Sur le défaut d'avertissement préalable,
Si les consorts [K] ne contestent pas leur engagement de caution et reconnaissent avoir été solidairement condamnés en cette qualité par le tribunal de commerce de Limoges le 27 juin 2005 et par l'arrêt de la cour d'appel de Limoges du 14 septembre 2006, ils indiquent toutefois qu'ils n'ont pas reçu, en amont des voies d'exécution, les informations relatives à leur qualité de créancier du FCT Ornus, ni le montant de la créance actualisée. Ils exposent également qu'ils n'ont pas davantage reçu de commandement de payer ou d'autre avertissement préalable. Ils en déduisent que les mesures d'exécution opérées paraissent donc abusives et disproportionnées, et encourent en cela la nullité.
Toutefois, les moyens ainsi invoqués ne sont pas pertinents, puisque les consorts [K] étaient représentés lors de la procédure devant le tribunal de commerce, puis devant la cour d'appel de Limoges, en sorte qu'ils ont donc eu parfaitement connaissance, tant de l'existence de la créance que de son montant. Ils ont par la suite été informés, par lettre recommandée avec accusé de réception, de la cession de créance et du montant restant à régler. En outre, aucune exigence légale n'impose la délivrance d'un commandement de payer avant toute poursuite d'exécution, sauf si le créancier entend procéder par voie de saisie-vente.
Enfin, au regard des sommes restant à régler, les mesures d'exécution critiquées ne sont pas disproportionnées.

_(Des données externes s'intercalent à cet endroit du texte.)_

-- ==== Sys2Proof/Laws/Kept.lean ====
section
/-! SUPPORT. What the operations that reach memory keep: the build, the queue of commands, and the canonical form of memory.
Every meaning answers with such a state, so that the invariant of Safety.lean is kept by every step. -/

namespace Sys2Proof.Machine

open Sys2Proof

/-- What the operations that reach memory leave alone: all but memory, the caches, the accesses on their way and the count of
free values. -/
def State.outside (s : State) : State := { s with mem := [], clusters := [], slices := [], accs := [], lateTags := [], free := 0 }

/-- `t` differs from `s` in what `outside` leaves out only, and its memory is in canonical form where that of `s` is. -/
structure State.Held (s t : State) : Prop where
  outside : t.outside = s.outside
  wf : s.mem.wf = true → t.mem.wf = true

/-- `t` has the build and the queue of `s`, and memory in canonical form where `s` has. -/
structure State.Kept (s t : State) : Prop where
  build : t.build = s.build
  pending : t.pending = s.pending
  wf : s.mem.wf = true → t.mem.wf = true

theorem State.Held.refl (s : State) : s.Held s := ⟨rfl, id⟩

theorem State.Held.trans {s t u : State} (h : s.Held t) (k : t.Held u) : s.Held u :=
  ⟨k.outside.trans h.outside, fun w => k.wf (h.wf w)⟩

theorem State.Held.of_eq {s t : State} (ho : t.outside = s.outside) (hm : t.mem = s.mem) : s.Held t :=
  ⟨ho, fun w => by rw [hm]; exact w⟩

theorem State.Held.foldl {α : Type} {f : State → α → State} (h : ∀ (s : State) (x : α), s.Held (f s x)) (l : List α) (s : State) :
    s.Held (l.foldl f s) := by
  induction l generalizing s with
  | nil => exact .refl s
  | cons x l ih => exact (h s x).trans (ih (f s x))

theorem State.Held.kept {s t : State} (h : s.Held t) : s.Kept t :=
  ⟨(congrArg (fun x : State => x.build) h.outside : t.outside.build = s.outside.build),
    (congrArg (fun x : State => x.pending) h.outside : t.outside.pending = s.outside.pending), h.wf⟩

theorem State.Kept.refl (s : State) : s.Kept s := ⟨rfl, rfl, id⟩

theorem State.Kept.trans {s t u : State} (h : s.Kept t) (k : t.Kept u) : s.Kept u :=
  ⟨k.build.trans h.build, k.pending.trans h.pending, fun w => k.wf (h.wf w)⟩

theorem State.Kept.foldl {α : Type} {f : State → α → State} (h : ∀ (s : State) (x : α), s.Kept (f s x)) (l : List α) (s : State) :
    s.Kept (l.foldl f s) := by
  induction l generalizing s with
  | nil => exact .refl s
  | cons x l ih => exact (h s x).trans (ih (f s x))

/-- What `settle` answers keeps what its base keeps. -/
theorem State.Kept.keep {s base : State} (h : s.Kept base) (t : State) : s.Kept (base.keep t) := ⟨h.build, h.pending, h.wf⟩

theorem settle_kept {s base t u : State} (h : s.Kept base) (e : settle base t = .next u) : s.Kept u := by
  cases e; exact h.keep t

/-! ## The operations of Ops.lean -/

theorem State.modCluster_held (s : State) (m : Nat) (f : Cluster → Cluster) : s.Held (s.modCluster m f) := .of_eq rfl rfl
theorem State.setCluster_held (s : State) (m : Nat) (v : Cluster) : s.Held (s.setCluster m v) := .of_eq rfl rfl
theorem State.modSlice_held (s : State) (n : Nat) (f : Slice → Slice) : s.Held (s.modSlice n f) := .of_eq rfl rfl
theorem State.modAcc_held (s : State) (n k : Nat) (w : Bool) (f : Acc → Acc) : s.Held (s.modAcc n k w f) := .of_eq rfl rfl
theorem State.freshBool_held (s : State) : s.Held s.freshBool.2 := .of_eq rfl rfl

theorem State.writeMem_held (s : State) (a : Nat) (bs : List Byte) : s.Held { s with mem := s.mem.writeN a bs } :=
  ⟨rfl, fun w => Memory.writeN_wf w a bs⟩

theorem State.dropL0_held (s : State) (m line : Nat) : s.Held (s.dropL0 m line) := by
  unfold State.dropL0
  refine .foldl (fun s e => ?_) _ _
  obtain ⟨n, v⟩ := e
  dsimp only
  split
  · exact .of_eq rfl rfl
  · exact .refl s

theorem State.dropL1_held (s : State) (m line : Nat) : s.Held (s.dropL1 m line) := by
  unfold State.dropL1
  dsimp only
  split
  · refine State.Held.trans ?_ (State.dropL0_held _ m line)
    exact .of_eq rfl rfl
  · exact State.dropL0_held s m line

theorem State.dropShared_held (s : State) (line : Nat) : s.Held (s.dropShared line) :=
  .foldl (fun s m => s.dropL1_held m line) _ _

theorem State.dropAll_held (s : State) (line : Nat) : s.Held (s.dropAll line) :=
  (s.modCluster_held _ _).trans (State.dropShared_held _ line)

theorem State.recallNow_held (s : State) (line : Nat) : s.Held (s.recallNow line) := by
  unfold State.recallNow
  split
  · exact .refl s
  · exact (((s.writeMem_held _ _).trans (State.modCluster_held _ _ _)).trans (State.modCluster_held _ _ _)).trans
      (State.dropL0_held _ _ _)

theorem State.pullOwned_held (s : State) (line : Nat) : s.Held (s.pullOwned line) := by
  unfold State.pullOwned
  split
  · exact .refl s
  · exact ((s.modCluster_held _ _).trans (State.modCluster_held _ _ _)).trans (State.dropL0_held _ _ _)

theorem State.discardLine_held (s : State) (line : Nat) : s.Held (s.discardLine line) := by
  unfold State.discardLine
  split
  · exact s.dropShared_held _
  · exact (s.pullOwned_held _).trans (State.dropAll_held _ _)

theorem State.homeWrite_held (s : State) (a : Nat) (bs : List Byte) : s.Held (s.homeWrite a bs) := by
  unfold State.homeWrite
  split
  · exact .refl s
  · dsimp only
    have h1 : s.Held ((linesOf a bs.length).foldl State.recallNow s) := .foldl (fun s l => s.recallNow_held l) _ s
    revert h1
    generalize (linesOf a bs.length).foldl State.recallNow s = s1
    intro h1
    refine h1.trans ((s1.writeMem_held a bs).trans (State.Held.trans ?_ (.foldl (fun s l => s.dropShared_held l) _ _)))
    refine .foldl (fun s l => ?_) _ _
    exact s.modCluster_held _ _

theorem State.applyWrite_held (s : State) (a : Acc) : s.Held (s.applyWrite a) := by
  unfold State.applyWrite
  split
  · exact s.homeWrite_held _ _
  · exact .refl s

theorem State.feed_held (s : State) (port : Nat) (w : Bool) : s.Held (s.feed port w) := by
  unfold State.feed
  split
  · exact .refl s
  · rename_i a _
    dsimp only
    generalize (if a.tag < tagLimit w then a.tag else s.freeTag port w) = n
    split
    · exact .of_eq rfl rfl
    · exact .refl s

theorem State.dropAcc_held (s : State) (port tag : Nat) (w : Bool) : s.Held (s.dropAcc port tag w) := by
  refine State.Held.trans ?_ (State.feed_held _ port w)
  exact .of_eq rfl rfl

theorem State.landAcc_held (s : State) (a : Acc) : s.Held (s.landAcc a) := (s.applyWrite_held a).trans (State.dropAcc_held _ _ _ _)

/-! ## Tries of an access -/

theorem State.tried_kept (s : State) (sys part paddr : Nat) (fs : List MemFail) : s.Kept (s.tried sys part paddr fs) := by
  unfold State.tried
  dsimp only
  split
  · exact ⟨by simp [State.portEvent, State.countFails], by simp [State.portEvent, State.countFails], by
      simp [State.portEvent, State.countFails]⟩
  · exact ⟨rfl, rfl, id⟩

theorem State.writeFree_kept (s : State) (a : Nat) (old : List Byte) (b : Bool) :
    s.Kept (if b then s else { s with mem := s.mem.writeN a old }) := by
  split
  · exact .refl s
  · exact (s.writeMem_held a old).kept

/-! ## Caches and faults -/

theorem State.makeRoom_held (s : State) (line : Nat) : s.Held (s.makeRoom line) := by
  unfold State.makeRoom
  dsimp only
  split
  · exact .refl s
  · split
    · split
      · exact s.recallNow_held _
      · exact .refl s
    · exact .refl s

theorem State.mergeLine_held (s : State) (line : Nat) (data : List Byte) : s.Held (s.mergeLine line data) :=
  (s.writeMem_held _ _).trans (State.modCluster_held _ _ _)

theorem State.loseLine_held (s : State) (line : Nat) : s.Held (s.loseLine line) := s.modCluster_held _ _

theorem State.flushCluster_held (s : State) (m : Nat) : s.Held (s.flushCluster m) := by
  unfold State.flushCluster
  dsimp only
  generalize (((s.cluster m).l1.lines ++ (s.cluster m).evbuf).filter (·.owned)).map (·.line) ++ (s.cluster m).grants.map (·.line) = owned
  refine State.Held.trans (State.Held.trans (State.Held.trans ?_ (.foldl (fun s l => s.recallNow_held l) _ _))
    (.foldl (fun s l => s.recallNow_held l) _ _)) (.foldl (fun s a => ?_) _ _)
  · have h : s.Held (if owned.isEmpty then (true, s) else s.freshBool).2 := by
      split
      · exact .refl s
      · exact s.freshBool_held
    generalize (if owned.isEmpty then (true, s) else s.freshBool) = p at h ⊢
    split
    · exact h.trans (.foldl (fun s l => s.recallNow_held l) _ _)
    · exact h.trans (.foldl (fun s l => s.loseLine_held l) _ _)
  · refine s.freshBool_held.trans ?_
    generalize s.freshBool = q
    split
    · exact State.applyWrite_held _ _
    · exact .refl _

theorem State.beforeRetire_held (s : State) (n : Nat) : s.Held (s.beforeRetire n) := by
  unfold State.beforeRetire
  dsimp only
  split
  · exact s.flushCluster_held _
  · exact .refl s

theorem State.fenceRange_held (s : State) (part base lines : Nat) : s.Held (s.fenceRange part base lines) :=
  .foldl (fun s l => (s.recallNow_held l).trans (State.dropAll_held _ l)) _ _

theorem State.injectBase_held (s : State) (p : Nat) (type : Byte) (m : Msg) : s.Held (s.injectBase p type m) := by
  unfold State.injectBase
  split
  · exact s.fenceRange_held _ _ _
  · exact .refl s

/-- The state a cut leaves, whatever its free choices are. -/
theorem State.cutWrites_held (s : State) : s.Held s.cutWrites := by
  unfold State.cutWrites
  dsimp only
  refine State.Held.trans (.foldl (fun s a => ?_) s.accs s) (.foldl (fun s m => .foldl (fun s l => ?_) _ _) _ _)
  · split
    · refine s.freshBool_held.trans ?_
      generalize s.freshBool = p
      split
      · exact State.homeWrite_held _ _ _
      · exact .refl _
    · exact .refl s
  · refine s.freshBool_held.trans ?_
    generalize s.freshBool = p
    split
    · exact State.recallNow_held _ _
    · exact .refl _

/-! ## Fills -/

theorem State.addSharer_held (s : State) (line m : Nat) : s.Held (s.addSharer line m) := s.modCluster_held _ _

theorem State.fillL2_held (s : State) (line part : Nat) (data : List Byte) : s.Held (s.fillL2 line part data).1 := by
  unfold State.fillL2
  dsimp only
  repeat' split
  all_goals try dsimp only
  all_goals first
    | exact .refl s
    | exact s.modCluster_held _ _
    | exact ((s.pullOwned_held _).trans (State.dropShared_held _ _)).trans (State.modCluster_held _ _ _)

theorem State.fillL1_held (s : State) (m line part : Nat) (data : List Byte) (ways : List Nat) :
    s.Held (s.fillL1 m line part data ways).1 := by
  unfold State.fillL1
  dsimp only
  repeat' split
  all_goals try dsimp only
  all_goals first
    | exact .refl s
    | exact s.setCluster_held _ _
    | exact State.Held.trans (s.setCluster_held _ _) (State.addSharer_held _ _ _)
    | exact State.Held.trans (s.dropL0_held _ _) (State.Held.trans (State.setCluster_held _ _ _) (State.addSharer_held _ _ _))

theorem State.clearWay_held (s : State) (m line w : Nat) : s.Held (s.clearWay m line w) := by
  unfold State.clearWay
  repeat' split
  all_goals first
    | exact .refl s
    | exact s.recallNow_held _

theorem State.preloadLine_kept (s : State) (m part : Nat) (ws : List Nat) (fails : List MemFail) (a : Nat) :
    s.Kept (s.preloadLine m part ws fails a).1 := by
  unfold State.preloadLine
  split
  · exact .refl s
  · rename_i sys _
    dsimp only
    split
    · exact .refl s
    · rename_i w _
      have h : s.Kept (if s.missesL2 part (lineOf sys) then s.tried sys part a fails else s) := by
        split
        · exact s.tried_kept _ _ _ _
        · exact .refl s
      generalize (if s.missesL2 part (lineOf sys) then s.tried sys part a fails else s) = t at h ⊢
      split
      · exact h
      · refine h.trans (State.Held.kept ?_)
        have k := fun data : List Byte => (((((t.recallNow_held (lineOf sys)).trans (State.makeRoom_held _ (lineOf sys))).trans
          (State.dropL1_held _ m (lineOf sys))).trans (State.fillL2_held _ (lineOf sys) part data)).trans
          (State.clearWay_held _ m (lineOf sys) w)).trans (State.fillL1_held _ m (lineOf sys) part data [w])
        exact (k _).trans (State.modCluster_held _ _ _)

theorem State.preloadRun_kept (s : State) (m part : Nat) (ws : List Nat) (fails : Fails) (a n : Nat) :
    s.Kept (s.preloadRun m part ws fails a n).1 := by
  unfold State.preloadRun
  have h : ∀ (l : List Nat) (x : State × Bool), s.Kept x.1 → s.Kept (l.foldl (fun (x : State × Bool) i =>
      ((x.1.preloadLine m part ws (triesOf fails i) (a + 64 * i)).1,
        x.2 && (x.1.preloadLine m part ws (triesOf fails i) (a + 64 * i)).2)) x).1 := by
    intro l
    induction l with
    | nil => exact fun _ h => h
    | cons i l ih => exact fun x h => ih _ (h.trans (State.preloadLine_kept ..))
  exact h _ (s, true) (.refl s)

theorem State.mergeTries_kept (s : State) (line part : Nat) (data : List Byte) (fails : List MemFail) :
    s.Kept (s.mergeTries line part data fails) := by
  unfold State.mergeTries
  dsimp only
  have h : s.Kept ((s.mergeTried line part fails).mergeLine line data) :=
    (s.tried_kept _ _ _ _).trans (State.mergeLine_held _ _ _).kept
  split
  · exact h
  · exact (h.trans (State.freshBool_held _).kept).trans (State.writeFree_kept _ _ _ _)

/-! ## Hit-core accesses -/

theorem State.loadRecall_held (s : State) (pl : Place) (part line : Nat) : s.Held (s.loadRecall pl part line) := by
  unfold State.loadRecall
  split
  · exact s.recallNow_held _
  · exact .refl s

theorem loadBase_held (x : Iss) (n : Nat) (s : State) : s.Held (loadBase x n s) := by
  refine .foldl (fun s l => ?_) _ _
  split
  · exact s.loadRecall_held _ _ _
  · exact .refl s

theorem storeLane_kept (x : Iss) (n : Nat) (fails : Fails) (s : State) (l : Nat) : s.Kept (storeLane x n fails s l) := by
  unfold storeLane
  split
  · rename_i t a p _ _
    dsimp only
    have h : s.Kept ((s.tried a p (t.gaddr x.ins true) (triesOf fails l)).homeWrite a (storeData x.ins n t)) :=
      (s.tried_kept _ _ _ _).trans (State.homeWrite_held _ _ _).kept
    split
    · exact h
    · exact (h.trans (State.freshBool_held _).kept).trans (State.writeFree_kept _ _ _ _)
  · exact .refl s

theorem storeBase_kept (x : Iss) (n : Nat) (fails : Fails) (s : State) : s.Kept (storeBase x n fails s) :=
  .foldl (storeLane_kept x n fails) _ _

/-! ## Retirement by a register write -/

theorem State.retireBits_kept (s : State) (m v : Nat) : s.Kept (s.retireBits m v) := by
  refine .foldl (fun s i => ?_) _ _
  dsimp only
  split
  · exact (s.beforeRetire_held _).kept.keep _
  · exact .refl s

end Sys2Proof.Machine
end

Il s'ensuit que le jugement entrepris sera confirmé en ce qu'il a considéré comme valables :
- la saisie de droits incorporels, dressée par acte du ministère de la Scp Chany & Merceron en date du 11 janvier 2023 et portant sur les actions appartenant aux consorts [K] dans le capital de la Sas Scierie de Biarges et dénoncée aux débiteurs par exploit du même huissier et à même date, à la demande du fonds commun de titrisation Ornus est entachée de nullité,
- la saisie-attribution de compte courant d'associé dans les livres de la Sas Scierie de Biarges, dressé par acte du ministère de la Scp Chany & Merceron en date du 11 janvier 2023 et dénoncée aux débiteurs par exploit du même huissier et à même date, à la demande du fonds commun de titrisation Ornus.
Sur les autres demandes,
Compte-tenu du caractère parfaitement justifié des mesures d'exécution en cause, la demande indemnitaire des consorts [K] pour procédure abusive ne pourra prospérer.
Il ne paraît pas inéquitable enfin de condamner les consorts [K], qui succombent en cause d'appel, à payer au fonds commun de titrisation Ornus, ayant pour société de gestion la société Eurotitrisation, représenté par son recouvreur la société Mcs et associés la somme de 2000 euros, en application de l'article 700 du code de procédure civile, outre les entiers dépens, y compris ceux de première instance.
Les consorts [K] seront pour leur part déboutés de leurs demandes formées ces titres.
PAR CES MOTIFS :
La cour, statuant publiquement, par décision contradictoire, mise à disposition au greffe et en dernier ressort,
Dans les limites de l'appel,
Confirme le jugement déféré en toutes ses dispositions,
Y ajoutant,
Condamne in solidum M. [F] [K] et Mme [Z], [U] [K] à payer au fonds commun de titrisation Ornus, ayant pour société de gestion la société Eurotitrisation, représenté par son recouvreur la société Mcs et associés la somme de 2000 euros, en application de l'article 700 du code de procédure civile,
Condamne in solidum M. [F] [K] et Mme [Z], [U] [K] aux entiers dépens de la procédure, compris ceux de première instance,
Déboute M. [F] [K] et Mme [Z], [U] [K] de leurs demandes formées à ces titres.
La présente décision a été signée par Monsieur Jacques BOUDY, président, et Madame Mélody VIGNOLLE-DELTI, greffier, à laquelle la minute de la décision a été remise par le magistrat signataire.